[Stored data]

-- ==== Sys2Proof/Machine/Frames.lean ====
section
/-! DEFINITION. The frames that the head launches (R145 to R154, R162, R167 to R174, R193, R195) and the commands of the
segments (06, 07). -/

namespace Sys2Proof.Machine

/-! ### The content of a frame -/

/-- The data of slot `n` of the gate at position `p`, with its Stale bit (R219, R297): zero where nothing is bound. -/
def Dev.slotOut (d : Dev) (s p n : Nat) : Bytes × Bool :=
  match d.enabledAxes.find? fun a => d.axBind a == (s, p, n) with
  | some a => Tab.get d.eng.closed a ([], false)
  | none =>
    match d.units.find? fun u => (d.convs u).any fun c => c.2 == (s, p, n) with
    | some u => Tab.get d.eng.uclosed u ([], false)
    | none => ([], false)

/-- An output window (R151). -/
def Dev.outWindow (d : Dev) (s p k : Nat) : Bytes :=
  let desc := ((d.sg s).gate p).desc
  let cs := (List.range (gSlots desc)).map fun n => (n, d.slotOut s p n)
  let stale := cs.foldl (fun x c => if c.2.2 then x + 2 ^ c.1 else x) 0
  [0xA5] ++ leBytes stale 1 ++ leBytes ((k + 1) % 65536) 2 ++ cs.flatMap fun c => fit c.2.1 (gLo desc)

/-- The frame header (R146). -/
def Dev.header (d : Dev) (s k residual kind : Nat) (trig : Bool) (blocks acyc tag : Nat) : Bytes :=
  let flags := (if trig then 1 else 0) + (if kind == 1 && d.enableBit then 2 else 0)
  leBytes k 8 ++ leBytes d.period 4 ++ leBytes (min residual 12800) 2 ++ leBytes kind 1 ++ leBytes flags 1 ++ leBytes s 1 ++
    leBytes blocks 1 ++ [0] ++ leBytes acyc 1 ++ leBytes tag 4 ++ leBytes headId 6 ++ [0, 0]

/-- The safety container as launched (R168, R169, R171, R435). -/
def Dev.container (d : Dev) (s : Nat) : Bytes :=
  let n := d.safetyN s
  if n == 0 then []
  else
    let x := d.sg s
    let permit (i : Nat) : Nat :=
      ((d.safetyAxes s i).filter d.eng.permits.contains).foldl (fun v a => setBit v (d.axSlot a) true) 0
    let part := [0x5A] ++ leBytes n 1 ++ leBytes x.replyFirst 1 ++ leBytes (replyCount n) 1 ++ leBytes x.seq 4 ++
      leBytes (d.rn 0x4000 4 0) 2 ++ [0, 0] ++ fit ((List.range n).flatMap fun i => leBytes (permit i) 1) (roundUp n 4)
    part ++ leBytes (crc32 (virtualPrefix s ++ part)) 4 ++ zeros (8 * replyCount n)

/-- The downstream object slot of `so` bytes (R172, R173): the next fragment of a message, or of the first request of the
lowest position whose request has not been sent. -/
def Dev.downSlot (d : Dev) (s so : Nat) : Bytes × Dev :=
  let x := d.sg s
  let waiting (p : Nat) : Option (Nat × Bytes × Nat) :=
    match Tab.get d.ob.gates (gateKey s p) [] with
    | g :: _ => if g.at_.isNone then some (p, g.msg, 0) else none
    | [] => none
  let next := match x.down with
    | some m => some m
    | none => (d.positions s).findSome? waiting
  match next with
  | none => (zeros so, d)
  | some m =>
    let last := decide (m.2.1.length ≤ so - 4)
    let slot := [1] ++ leBytes (m.2.2 + (if last then 128 else 0)) 1 ++ leBytes m.1 2 ++ fit m.2.1 (so - 4)
    let d := d.setSg s { x with down := if last then none else some (m.1, m.2.1.drop (so - 4), m.2.2 + 1) }
    if last then
      (slot, { d with
        ob.gates := Tab.mod d.ob.gates (gateKey s m.1) [] fun l =>
          match l with
          | g :: r => { g with at_ := some d.now } :: r
          | [] => [] })
    else (slot, d)

/-- The upstream object slot of `so` bytes (R174): a grant to the gate that is sending, else in turn to a gate with a request
outstanding. -/
def Dev.upSlot (d : Dev) (s so : Nat) : Bytes × Dev :=
  let x := d.sg s
  let open_ := (d.positions s).filter fun p =>
    match Tab.get d.ob.gates (gateKey s p) [] with
    | g :: _ => g.at_.isSome
    | [] => false
  let g := match x.up with
    | some u => u.1
    | none => ((open_.find? fun p => x.grant < p).getD (open_.head?.getD 0))
  if g == 0 then (zeros so, d)
  else ([0x80, 0] ++ leBytes g 2 ++ zeros (so - 4), d.setSg s { x with grant := g })

/-- The acyclic area (R167). -/
def Dev.acyclicArea (d : Dev) (s acyc : Nat) : Bytes × Dev :=
  let so := slotLen acyc (d.safetyN s)
  if acyc == 0 then ([], d)
  else
    let c := d.container s
    if d.segState s != 5 || so < 20 then (fit c (256 * acyc), d)
    else
      let x := d.downSlot s so
      let y := x.2.upSlot s so
      (fit (c ++ x.1 ++ y.1) (256 * acyc), y.2)

/-- An assignment record as launched (R195). -/
def AsgRec.bytes (r : AsgRec) : Bytes :=
  leBytes r.inOff 2 ++ leBytes r.inLen 2 ++ leBytes r.outOff 2 ++ leBytes r.outLen 2 ++ leBytes r.safety 1 ++ leBytes r.hold 1 ++
    zeros 6

/-- The payload of a frame of kind 02h or 03h (R193, R195). -/
def Dev.rangePayload (d : Dev) (s kind : Nat) (header : Bytes) : Bytes :=
  let x := d.sg s
  let last := d.rangeLast s
  if kind == 2 then header ++ leBytes x.first 2 ++ leBytes last 2
  else
    let recs := ((List.range (last + 1 - x.first)).map (· + x.first)).flatMap fun p =>
      match Tab.find x.asg p with
      | some r => r.bytes
      | none => zeros 16
    fit (header ++ leBytes x.tag 4 ++ leBytes x.first 2 ++ leBytes last 2 ++ leBytes (d.safetyN s) 1) 256 ++ recs

/-- The frame blocks of a payload, each with its trailer (R145, R148). -/
def frameBlocks (payload : Bytes) (n : Nat) : List Bytes :=
  (List.range n).map fun j =>
    let b := fit (slice payload (256 * j) 256) 256 ++ leBytes j 1 ++ [if j + 1 == n then 1 else 0] ++ zeros 4
    b ++ leBytes (crc16 b) 2

/-- The state of a segment as its frame leaves. -/
def Seg.launch (x : Seg) (now k kind blocks : Nat) (trig : Bool) (n : Nat) : Seg :=
  let fresh (g : GateSt) : GateSt :=
    { g with decided := false, waiting := false, lateNoted := false, lateA := false, lateB := false, data := none, flags := 0 }
  let x := { x with
    launched := true, launchAt := now, cycle := k, kind := kind, blocks := blocks, judged := false, trigSent := trig
    trigSeen := false, got := [], replied := [], upDone := false
    a := { x.a with copy := {} }, b := { x.b with copy := {} }
    gates := x.gates.map fun (q : Nat × GateSt) => (q.1, fresh q.2) }
  if kind == 1 then
    { x with seq := (x.seq + 1) % 2 ^ 32, replyFirst := if n == 0 then 0 else (x.replyFirst + replyCount n) % n }
  else x

/-- One segment launches its frame of cycle `k` (R145, R193, R195, R197). -/
def Dev.launchSeg (d : Dev) (k residual : Nat) (trig : Bool) (s : Nat) : Dev :=
  let x := d.sg s
  let st := d.segState s
  let kind := if st == 3 then 2 else if st == 5 || (st == 4 && x.tagged) then 1 else if st == 4 then 3 else 0
  if st == 7 then (if trig then d.setSg s { x with trigSent := true } else d)
  else if kind == 0 || (x.launched && x.cycle == k) then d
  else
    let trig := trig && st == 5
    let blocks := if kind == 1 then d.rn (0x1100 + s) 8 0 else d.rangeBlocks s
    let acyc := if kind == 1 then d.rn (0x1100 + s) 4 0 else 0
    let d := d.setSg s (x.launch d.now k kind blocks trig (d.safetyN s))
    let header := d.header s k residual kind trig blocks acyc (if kind == 1 then x.tag else 0)
    let r :=
      if kind == 1 then
        let base := splice (zeros (256 * blocks)) 0 header
        let body := x.asg.foldl (fun b q => splice b q.2.outOff (d.outWindow s q.1 k)) base
        let area := d.acyclicArea s acyc
        (splice body (256 * (blocks - acyc)) area.1, area.2)
      else (d.rangePayload s kind header, d)
    let bs := frameBlocks r.1 blocks
    let d := r.2.emit (.frame s k (d.rn (0x1100 + s) 3 0) bs (crc32 bs.flatten))
    if kind == 1 then d.noteClears s else d

/-- FRAME_LAUNCH (R125): every segment in turn, once in a cycle; none while PLL_S is lost (R517). -/
def frameLaunchAt (residual : Nat) (d : Dev) : Dev :=
  if d.md.fieldReset || d.clk.lost.contains 1 || !d.tm.started || d.now < (d.tm.latchNs + 1000) * 1000 then d
  else
    let trig := d.cap.slalomNext
    { d.each (List.range 4) (fun d s => d.launchSeg d.tm.cycle residual trig s) with cap.slalomNext := false }

/-- A block of a frame that passes a passive head (R508): its Trigger bit, once per frame. -/
def Dev.passing (d : Dev) (s : Nat) (b : Bytes) (corrupted : Bool) : Dev :=
  let x := d.sg s
  let k := leAt b 0 8
  if corrupted || b.length != 264 || byteAt b 256 != 0 || crc16 (b.take 262) != leAt b 262 2 then d
  else if x.trigSent then d.setSg s { x with trigSent := false, trigSeen := true, cycle := k }
  else if bit (byteAt b 15) 0 && !(x.trigSeen && x.cycle == k) then
    (d.setSg s { x with trigSeen := true, cycle := k }).signal (.trigger s k)
  else d

/-- RECEIVE_FRAME_BLOCK. -/
def frameBlockAt (s : Nat) (c : Chan) (b : Bytes) (corrupted : Bool) (d : Dev) : Dev :=
  if !d.md.fieldReset && d.segState s == 7 then d.passing s b corrupted else d.frameBlock s c b corrupted

/-- A command of segment `s`, with all that follows from it. -/
def onSeg (t s : Nat) (f : Dev → Dev) : State → Host.Outcome State Fault Refusal :=
  onDev t fun d => if s < 4 then segDo f d else d

/-! ### Commands -/

/-- FRAME_LAUNCH. -/
def execFrameLaunch (t : Nat) (residual : Nat) : State → Host.Outcome State Fault Refusal := onDev t (frameLaunchAt residual)
/-- RECEIVE_SOF. -/
def execReceiveSof (t : Nat) (seg : Nat) (ch : Chan) (_port : Port) (ident : Nat) : State → Host.Outcome State Fault Refusal :=
  onSeg t seg fun d => d.sofAt seg ch ident
/-- RECEIVE_FRAME_BLOCK. -/
def execReceiveFrameBlock (t : Nat) (seg : Nat) (ch : Chan) (_port : Port) (block : Bytes) (corrupted : Bool) :
    State → Host.Outcome State Fault Refusal :=
  onSeg t seg (frameBlockAt seg ch block corrupted)
/-- WINDOW_WAIT_EXPIRY. -/
def execWindowWaitExpiry (t : Nat) (seg pos : Nat) : State → Host.Outcome State Fault Refusal := onSeg t seg (windowWaitAt seg pos)
/-- RECEIVE_EOF. -/
def execReceiveEof (t : Nat) (seg : Nat) (ch : Chan) (crc _blocks : Nat) : State → Host.Outcome State Fault Refusal :=
  onSeg t seg fun d => d.frameEof seg ch crc
/-- SOF_RETURN_TIMEOUT. -/
def execSofReturnTimeout (t : Nat) (seg : Nat) (ch : Chan) : State → Host.Outcome State Fault Refusal :=
  onSeg t seg (sofTimeoutAt seg ch)
/-- SEGMENT_START. -/
def execSegmentStart (t : Nat) (seg : Nat) : State → Host.Outcome State Fault Refusal :=
  onSeg t seg fun d => if d.clk.lost.contains 1 then d else segmentStartAt seg d
/-- BLOCK_LOCK_ACQUIRED. -/
def execBlockLockAcquired (t : Nat) (seg : Nat) (ch : Chan) : State → Host.Outcome State Fault Refusal :=
  onSeg t seg (blockLockAt seg ch)
/-- BLOCK_LOCK_TIMEOUT. -/
def execBlockLockTimeout (t : Nat) (seg : Nat) : State → Host.Outcome State Fault Refusal := onSeg t seg (blockLockLost seg)
/-- CLAIM_ROUND. -/
def execClaimRound (t : Nat) (seg : Nat) : State → Host.Outcome State Fault Refusal := onSeg t seg (claimRoundAt seg)
/-- RECEIVE_CLAIM. -/
def execReceiveClaim (t : Nat) (seg : Nat) (ch : Chan) (port : Port) (ident _round : Nat) :
    State → Host.Outcome State Fault Refusal := onSeg t seg (claimAt seg ch port ident)
/-- CLAIM_WON. -/
def execClaimWon (t : Nat) (seg : Nat) : State → Host.Outcome State Fault Refusal := onSeg t seg (claimWonAt seg)
/-- RECEIVE_LINK_NUMBER. -/
def execReceiveLinkNumber (t : Nat) (seg : Nat) (ch : Chan) (_port : Port) (value : Nat) :
    State → Host.Outcome State Fault Refusal :=
  onSeg t seg (linkNumberAt seg ch value)
/-- RECEIVE_LINK_VERIFY. -/
def execReceiveLinkVerify (t : Nat) (seg : Nat) (ch : Chan) (_port : Port) (value : Nat) :
    State → Host.Outcome State Fault Refusal :=
  onSeg t seg (linkVerifyAt seg ch value)
/-- LINK_RETURN_TIMEOUT. -/
def execLinkReturnTimeout (t : Nat) (seg : Nat) : State → Host.Outcome State Fault Refusal := onSeg t seg (linkTimeoutAt seg)
/-- RECEIVE_DELAY_RESPONSE. -/
def execReceiveDelayResponse (t : Nat) (seg : Nat) (ch : Chan) (pos : Nat) (isResponse : Bool) (trt turnaround : Nat) :
    State → Host.Outcome State Fault Refusal :=
  onSeg t seg (delayRespAtSeg seg ch pos isResponse trt turnaround)
/-- DELAY_TIMEOUT. -/
def execDelayTimeout (t : Nat) (seg : Nat) (ch : Chan) : State → Host.Outcome State Fault Refusal :=
  onSeg t seg (delayTimeoutAt seg ch)
/-- CYCLIC_WAIT_EXPIRY. -/
def execCyclicWaitExpiry (t : Nat) (seg : Nat) : State → Host.Outcome State Fault Refusal := onSeg t seg (cyclicWaitAt seg)
/-- RECEIVE_PORT_REPORT. -/
def execReceivePortReport (t : Nat) (seg : Nat) (ch : Chan) (pos lockBits _corrupted : Nat) (_looped : Bool) :
    State → Host.Outcome State Fault Refusal :=
  onSeg t seg (portReportAt seg ch pos lockBits)
/-- PORT_QUERY_TIMEOUT. -/
def execPortQueryTimeout (t : Nat) (seg : Nat) (ch : Chan) : State → Host.Outcome State Fault Refusal :=
  onSeg t seg (portQueryLost seg ch)
/-- AUTO_RESTART_TIMER. -/
def execAutoRestartTimer (t : Nat) (seg : Nat) : State → Host.Outcome State Fault Refusal := onSeg t seg (autoRestartAt seg)

end Sys2Proof.Machine
end

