-- ==== Sys2Proof/Machine/Clocks.lean ====
section
/-! DEFINITION. Clocks, supplies, the power-fail inputs and the thermal sensors (R410, R411, R516, R517, R521, R524, R525,
R545). -/

namespace Sys2Proof.Machine

/-! ### Clocks (R516, R517) -/

/-- A clock incident of PLL `pll`: element 3 (transient) or 4 (lasting), LastClockFault. -/
def Dev.clockCount (d : Dev) (pll e : Nat) : Dev :=
  if pll == 4 then (d.hinc 0x8050 e 0).hwr 0x8050 5 0 4 else (d.inc 0x8050 e 0).wr 0x8050 5 0 pll

/-- A transient incident: event 29h, at most once per PLL per second. -/
def Dev.clockTransient (d : Dev) (pll : Nat) : Dev :=
  let d := d.clockCount pll 3
  if pll != 4 then d.raiseLim 0x29 pll (leBytes pll 1)
  else
    let key := 0x29 * 16777216 + pll
    let due := match Tab.find d.limits key with
      | some t => decide (t + sec ≤ d.now)
      | none => true
    if due then { d with limits := Tab.put d.limits key d.now }.raiseHost 0x29 (leBytes pll 1) else d

/-- The reaction to a lasting clock loss. -/
def Dev.clockReaction (d : Dev) (pll : Nat) : Dev :=
  if pll == 1 then
    segDo (fun d => d.each ((List.range 4).filter fun s => d.segState s == 5) fun d s => (d.lasting (0x8102 + s)).segLost s 7) d
  else if pll == 2 then d.fieldDown true
  else if pll == 3 then d.each ((List.range 16).filter fun n => d.rn 0x3080 (3 + n) 0 != 0xFF) fun d n => sdStuckAt n d
  else d.hostDown

/-- A lasting incident: event 28h, the PLL is reset and relocks. -/
def Dev.clockLost (d : Dev) (pll : Nat) : Dev :=
  let d := (d.clockCount pll 4).raiseOn (if pll == 4 then .host else .field) 0x28 (leBytes pll 1)
  let d := { d with
    clk := { d.clk with
      failed := d.clk.failed.filter (· != pll), lost := pll :: d.clk.lost, locked := setBit d.clk.locked (pll - 1) false } }
  d.clockReaction pll

/-- CLOCK_CHECK_WINDOW (R517). -/
def clockWindow (pll : Nat) (ppm : Int) (d : Dev) : Dev :=
  let down := if pll == 4 then d.md.hostReset else d.md.fieldReset
  if pll == 0 || 4 < pll || down || d.clk.lost.contains pll then d
  else
    let bad := 1000 < ppm.natAbs
    let was := d.clk.failed.contains pll
    if bad && was then d.clockLost pll
    else if bad then { d with clk.failed := pll :: d.clk.failed }
    else if was then { d with clk.failed := d.clk.failed.filter (· != pll) }.clockTransient pll
    else d

/-- The field die leaves a reset that FRST_N did not bring, with the levels last read at its balls. -/
def Dev.fieldAgain (d : Dev) (nv : Mem) : Dev :=
  let s := d.clk.straps
  { d with clk := { d.clk with fieldMon := false, failed := d.clk.failed.filter (· == 4), lost := d.clk.lost.filter (· == 4) } }.fieldUp
    nv s.1 s.2.1 s.2.2

/-- PLL_RELOCK (R517): for PLL_T the instant 1 ms after it has relocked. -/
def relockAt (pll : Nat) (nv : Mem) (d : Dev) : Dev :=
  if !d.clk.lost.contains pll then d
  else
    let d := { d with clk := { d.clk with
      lost := d.clk.lost.filter (· != pll), locked := setBit d.clk.locked (pll - 1) true } }
    if pll == 2 && d.md.fieldReset && !d.clk.fieldMon && d.clk.fieldWait.isNone then d.fieldAgain nv
    else if pll == 4 && d.md.hostReset && !d.clk.hostMon && !d.clk.hostWait then { d with md.hostReset := false }
    else d

/-- PLL_LOCK (R516): a release that waited takes effect. -/
def pllLockAt (die : Die) (nv : Mem) (d : Dev) : Dev :=
  match die with
  | .field =>
    match d.clk.fieldWait with
    | none => d
    | some w =>
      { d with clk := { d.clk with
          locked := 7 + d.clk.locked / 8 * 8, failed := d.clk.failed.filter (· == 4), lost := d.clk.lost.filter (· == 4) } }.fieldUp
        nv w.1 w.2.1 w.2.2
  | .host => if d.clk.hostWait then hrstRelease true d else d

/-! ### Supplies (R521) -/

/-- SUPPLY_MONITOR_RESET: a last-breath commit goes on; the hold-up domain latches the rails of the field die. -/
def monitorReset (die : Die) (rails : Nat) (d : Dev) : Dev :=
  match die with
  | .field =>
    let d := d.fieldDown true
    { d with clk := { d.clk with fieldMon := true, fieldWait := none, rails := rails % 65536, railsDue := true } }
  | .host => { d.hostDown with clk.hostMon := true, clk.hostWait := false }

/-- SUPPLY_RESET_RELEASE: 1 ms after the rail returned. -/
def monitorRelease (die : Die) (nv : Mem) (d : Dev) : Dev :=
  match die with
  | .field =>
    if !d.clk.fieldMon then d
    else if d.clk.locked % 8 == 7 then d.fieldAgain nv
    else { d with clk := { d.clk with fieldMon := false, fieldWait := some d.clk.straps } }
  | .host =>
    if !d.clk.hostMon then d else hrstRelease (bit d.clk.locked 3) { d with clk.hostMon := false }

/-! ### Power fail (R410, R411, R524, R525) -/

/-- PFAIL_N_FALL: a commit starts after at least 10 µs of high level, unless the store recovers. -/
def pfailFall (nv : Mem) (d : Dev) : Dev × List LineWrite :=
  if d.st.pfail then (d, [])
  else
    let due := d.st.pfailAt + 10 * us ≤ d.now
    let d := { d with st.pfail := true }
    let d := if d.md.fieldReset then d else d.wr 0x8050 7 0 0
    if due then breathStart 1 nv d else (d, [])

/-- PFAIL_N_RISE. -/
def pfailRise (d : Dev) : Dev :=
  if !d.st.pfail then d
  else
    let d := { d with st.pfail := false, st.pfailAt := d.now }
    if d.md.fieldReset then d else d.wr 0x8050 7 0 1

/-- THERMAL_SAMPLE (R545). -/
def thermalAt (die : Die) (temp : Int) (d : Dev) : Dev :=
  match die with
  | .field => if d.md.fieldReset then d else (d.wr 0x8060 1 0 temp).wr 0x8060 2 0 (max temp (d.rd 0x8060 2 0))
  | .host => if d.md.hostReset then d else (d.hwr 0x8060 3 0 temp).hwr 0x8060 4 0 (max temp (d.hrd 0x8060 4 0))

/-- A command that reads the array and writes nothing in it. -/
def onNv (t : Nat) (f : Mem → Dev → Dev) : State → Host.Outcome State Fault Refusal := onLines t fun nv d => (f nv d, [])

/-! ### Commands -/

/-- CLOCK_CHECK_WINDOW. -/
def execClockCheckWindow (t : Nat) (pll : Nat) (ppm : Int) : State → Host.Outcome State Fault Refusal := onDev t (clockWindow pll ppm)
/-- PLL_RELOCK. -/
def execPllRelock (t : Nat) (pll : Nat) : State → Host.Outcome State Fault Refusal := onNv t (relockAt pll)
/-- PLL_LOCK. -/
def execPllLock (t : Nat) (die : Die) : State → Host.Outcome State Fault Refusal := onNv t (pllLockAt die)
/-- SUPPLY_MONITOR_RESET. -/
def execSupplyMonitorReset (t : Nat) (die : Die) (rails : Nat) : State → Host.Outcome State Fault Refusal :=
  onDev t (monitorReset die rails)
/-- SUPPLY_RESET_RELEASE. -/
def execSupplyResetRelease (t : Nat) (die : Die) : State → Host.Outcome State Fault Refusal := onNv t (monitorRelease die)
/-- PFAIL_N_FALL. -/
def execPfailNFall (t : Nat) : State → Host.Outcome State Fault Refusal := onLines t pfailFall
/-- PFAIL_N_RISE. -/
def execPfailNRise (t : Nat) : State → Host.Outcome State Fault Refusal := onDev t pfailRise
/-- VNV_MONITOR_TRIP. -/
def execVnvMonitorTrip (t : Nat) : State → Host.Outcome State Fault Refusal := onLines t (breathStart 2)
/-- VNV_WRITE_LIMIT. -/
def execVnvWriteLimit (t : Nat) : State → Host.Outcome State Fault Refusal := onLines t fun nv d => d.breathStop 3 nv
/-- THERMAL_SAMPLE. -/
def execThermalSample (t : Nat) (die : Die) (temp : Int) : State → Host.Outcome State Fault Refusal := onDev t (thermalAt die temp)

end Sys2Proof.Machine
end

Task statement:
Please transcribe the data exactly from its first line. End with the line that contains "of a frame -/".

Response for this exercise:
-- ==== Sys2Proof/Machine/Frames.lean ====
section
/-! DEFINITION. The frames that the head launches (R145 to R154, R162, R167 to R174, R193, R195) and the commands of the
segments (06, 07). -/

namespace Sys2Proof.Machine

/-! ### The content of a frame -/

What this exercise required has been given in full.